» Exercise
Only the lines from the line containing "(appendMessage letters (preamble letters) (flat" to the end of the records, both included, belong in the answer, copied exactly.

★ ★ ★ ★

/-- In a decode cycle the policy prepared answers as PU asks. -/
theorem State.withCondition_policyUpdates {s : State} (hp : s.params.Legal) {c : CwBits} (hr : c.rst = false)
    (hpu : c.pu = true → c.dec = true) : (s.withCondition c).policyUpdates = c.pu := by
  have hact := State.withCondition_act hp hr
  cases hd : c.dec with
  | true =>
    have hdecode : (s.withCondition c).act = .decode := by simp [hact, actionFor, hd]
    rw [Bool.eq_iff_iff, State.policyUpdates_iff hdecode, State.policyAnswer_eq_phasePolicy hdecode, phasePolicy,
      s.withCondition_policy hr]
    cases hu : c.pu <;> simp [hd, Policy.answer, policyPorts]
  | false =>
    have hne : (s.withCondition c).act ≠ .decode := by
      rw [hact, actionFor, hd]
      split_ifs <;> simp_all
    rw [State.policyUpdates_of_not_decode hne]
    exact (Bool.eq_false_iff.mpr fun hu => by simp [hpu hu] at hd).symm

theorem State.withCondition_expires (s : State) {c : CwBits} (hr : c.rst = false)
    (ht : 1 ≤ s.params.timeout ∨ c.tk = false ∨ c.exp = true) : (s.withCondition c).expires = c.exp := by
  rw [Bool.eq_iff_iff, State.expires_iff, s.withCondition_wd hr, s.withCondition_input, s.withCondition_params]
  cases he : c.exp with
  | true => simp
  | false =>
    have htk : c.tk.toNat ≤ s.params.timeout := by
      rcases ht with ht | ht | ht
      · exact (Bool.toNat_le c.tk).trans ht
      · simp [ht]
      · simp [he] at ht
    simp [inputsFor]
    omega

/-- The bits that the state is prepared for are those of its condition word. -/
theorem State.withCondition_conditionBits {s : State} (hp : s.params.Legal) {c : CwBits} (hr : c.rst = false)
    (hc : c.check = none) (ht : 1 ≤ s.params.timeout ∨ c.tk = false ∨ c.exp = true) :
    (s.withCondition c).conditionBits = c := by
  obtain ⟨hone, hpu⟩ := c.check_none_iff.mp hc
  obtain ⟨hdec, htrm, hsyn⟩ := actionFor_eq_iff hone
  simp [State.conditionBits, State.withCondition_act hp hr, s.withCondition_input, s.withCondition_expires hr ht,
    State.withCondition_policyUpdates hp hr hpu, hdec, htrm, hsyn, inputsFor]

theorem State.withCondition_ready {s : State} (hs : s.Ready) (c : CwBits) : (s.withCondition c).Ready := by
  obtain ⟨⟨hp, hq⟩, hind, hch, hwd, hbuf⟩ := hs
  cases hr : c.rst with
  | true =>
    rw [s.withCondition_of_rst hr]
    exact ⟨⟨hp, hq⟩, hind, hch, hwd, hbuf⟩
  | false =>
    refine ⟨⟨?_, ?_⟩, ?_, ?_, ?_, ?_⟩
    · rwa [s.withCondition_params]
    · rw [s.withCondition_params, s.withCondition_policy hr]
      split
      · rintro ⟨⟩
      · exact hq
    · simpa [State.withCondition, hr] using hind
    · simpa [State.withCondition, hr] using hch
    · rw [s.withCondition_wd hr, s.withCondition_params]
      split <;> omega
    · rw [s.withCondition_buf hr, s.withCondition_params]
      exact bufferFor_length_le _ _
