-- ==== Sys2Proof/Machine/Flags.lean ====
section
/-! DEFINITION. The one-bit flags of 10_state R34 and what is written with them: LASTVALID with LASTIDX, PAYLOAD_VALID with PAYLOAD, CANCEL, OBS_EN. -/

namespace Sys2Proof.Machine

/-- Whether hasChanged(time) answers true: no index observed yet, or another one (R117). -/
def State.slotChanged (s : State) (time : Int) : Bool :=
  s.lastValid == false || s.lastIdx != BitVec.ofNat 4 (indexOf time)

/-- The state after hasChanged(time): the index observed, where it answers true (R117). -/
def State.observe (s : State) (time : Int) : State :=
  if s.slotChanged time then { s with lastValid := true, lastIdx := BitVec.ofNat 4 (indexOf time) } else s

/-- A successful encode: PAYLOAD stored, PAYLOAD_VALID set (R26, R143, R146). -/
def State.storePayload (s : State) (p : Payload) : State := { s with payload := p, payloadValid := true }

/-- The send attempt has been made: PAYLOAD_VALID cleared (R34, R144). -/
def State.dropPayload (s : State) : State := { s with payloadValid := false }

/-- CANCEL set (R28, R153). -/
def State.setCancel (s : State) : State := { s with cancel := true }

/-- OBS_EN written (R29, R154). -/
def State.setObserver (s : State) (enable : Bool) : State := { s with obsEn := enable }

end Sys2Proof.Machine
end

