/-- V-S3: the three conditions at 252, 253, 255, 256 and 189, plan 0x0010, queue non-empty. -/
theorem test_awaiting_guard :
    ([252, 253, 255, 256, 189] : List Half).map (fun time =>
      after (step (ticking 1 (.awaitLead time (nextAllowed 0x0010 (timeArg time)) true) (planned 0x0010))) State.tick) =
    [some (some .finish), some (some (.awaitRun 253)), some (some (.awaitRun 255)), some (some .finish),
     some (some .finish)] := by decide

/-- V-S4: a send waits for its slot. -/
theorem test_send_guard :
    after (step (ticking 1 (.sendGuard 255) (planned 0x0010))) State.tick = some (some .finish) ∧
    after (step (ticking 1 (.sendGuard 256) (planned 0x0010))) State.tick = some (some (.sendCall 256)) := by decide

/-- V-S5: the slot is over. -/
theorem test_still_guard :
    after (step (ticking 1 (.stillGuard 320) { planned 0x0010 with sched := .slotStillAllowed })) State.sched =
      some .awaitingSlot := by decide

/-- V-S6: a cancelled tick. -/
theorem test_cancelled_tick :
    after (steps 2 (ticking 2 (.t0 191) { State.reset with cancel := true })) (fun t => (t.time, t.tick, t.trace)) =
      some (0, none, [.response .tick 0]) := by decide

/-- V-S7: no observer, so no event, but the change is consumed. -/
theorem test_change_consumed_unobserved :
    after (steps 2 (ticking 2 (.t2 0) State.reset)) (fun t => (t.lastValid, t.trace)) = some (true, []) := by decide

/-- V-E3: event words. -/
theorem test_event_words :
    (Event.obsNotify 0x1111).word = 0x01001111 ∧ (Event.logEncodeFail .awaitingSlot 1021).word = 0x100003FD ∧
    (Event.logEncodeFail .slotStillAllowed 257).word = 0x10020101 ∧ (Event.logSendFail 1024).word = 0x11010400 ∧
    (Event.logNofit 14 13).word = 0x120E000D ∧ (Event.logNofit 2 (-2)).word = 0x1202FFFE := by decide

/-! ### BUILD: V-B1 to V-B8 -/

theorem test_max_batches :
    (List.range 17).map (maxBatches Params.default) =
      [-2, 13, 27, 41, 55, 69, 83, 97, 111, 126, 140, 154, 168, 182, 196, 210, 224] := by decide

/-- V-B1: the two points where floating point would differ (90_conflicts C10). -/
theorem test_max_batches_exact :
    maxBatches { Params.default with delayMs := 480 } 1 = 12 ∧
    maxBatches { Params.default with delayMs := 1680 } 15 = 207 := by decide

/-- The fixed words of the tests below, one letter each: P, S, I. -/
def letters : Params := { Params.default with wPreamble := 0xAA, wSync := 0x55, wIdle := 0x11 }

/-- V-B2: one message, frame offset and padding. -/
theorem test_stripe_one :
    (appendMessage letters (preamble letters) [3, 0xA1, 0xA2, 0xA3, 0xA4, 0xA5]).drop 18 =
      [0x55] ++ List.replicate 6 0x11 ++ [0xA1, 0xA2, 0xA3, 0xA4, 0xA5] ++ List.replicate 5 0x11 := by decide

/-- V-B3: the second message crosses a batch boundary. -/
theorem test_stripe_boundary :
    (appendMessage letters (List.replicate 35 0) [7, 0xB1, 0xB2, 0xB3]).drop 35 =
      [0x55] ++ List.replicate 14 0x11 ++ [0xB1, 0xB2, 0x55, 0xB3] ++ List.replicate 15 0x11 := by decide

set_option maxRecDepth 2000 in
/-- V-B4: exactly sixteen payload words need no filling. -/
theorem test_stripe_sixteen :
    (appendMessage letters (preamble letters) (flat 16)).drop 18 = [0x55] ++ List.replicate 16 0xC1 := by decide

/-- V-B7: no payload. -/
theorem test_stripe_empty :
    (appendMessage letters (preamble letters) [5]).drop 18 = [0x55] ++ List.replicate 16 0x11 := by decide

/-- V-B8 with V-B6: maxBatches 2 (DELAY_MS 5000, one slot) lets a message of one batch go and not one of two; that one blocks the queue, behind a consumed message and alone. -/
theorem test_head_of_line :
    (buildLoop letters { startBuild { letters with delayMs := 5000 } .awaiting 0 1 with
        stream := List.replicate 35 0, consumed := 1 } [flat 17, flat 1]).2 = ([flat 17, flat 1], none) ∧
    (buildLoop letters (startBuild { letters with delayMs := 5000 } .awaiting 0 1) [flat 17, flat 1]).2 =
      ([flat 17, flat 1], some 3) := by decide

/-- V-B8: no capacity. -/
theorem test_no_capacity :
    (buildLoop letters (startBuild letters .awaiting 0 0) [flat 1]).2 = ([flat 1], some 2) := by decide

★ ★ ★ ★

» Response box
    (appendMessage letters (preamble letters) (flat 16)).drop 18 = [0x55] ++ List.replicate 16 0xC1 := by decide

/-- V-B7: no payload. -/
theorem test_stripe_empty :
    (appendMessage letters (preamble letters) [5]).drop 18 = [0x55] ++ List.replicate 16 0x11 := by decide

/-- V-B8 with V-B6: maxBatches 2 (DELAY_MS 5000, one slot) lets a message of one batch go and not one of two; that one blocks the queue, behind a consumed message and alone. -/
theorem test_head_of_line :
    (buildLoop letters { startBuild { letters with delayMs := 5000 } .awaiting 0 1 with
        stream := List.replicate 35 0, consumed := 1 } [flat 17, flat 1]).2 = ([flat 17, flat 1], none) ∧
    (buildLoop letters (startBuild { letters with delayMs := 5000 } .awaiting 0 1) [flat 17, flat 1]).2 =
      ([flat 17, flat 1], some 3) := by decide

/-- V-B8: no capacity. -/
theorem test_no_capacity :
    (buildLoop letters (startBuild letters .awaiting 0 0) [flat 1]).2 = ([flat 1], some 2) := by decide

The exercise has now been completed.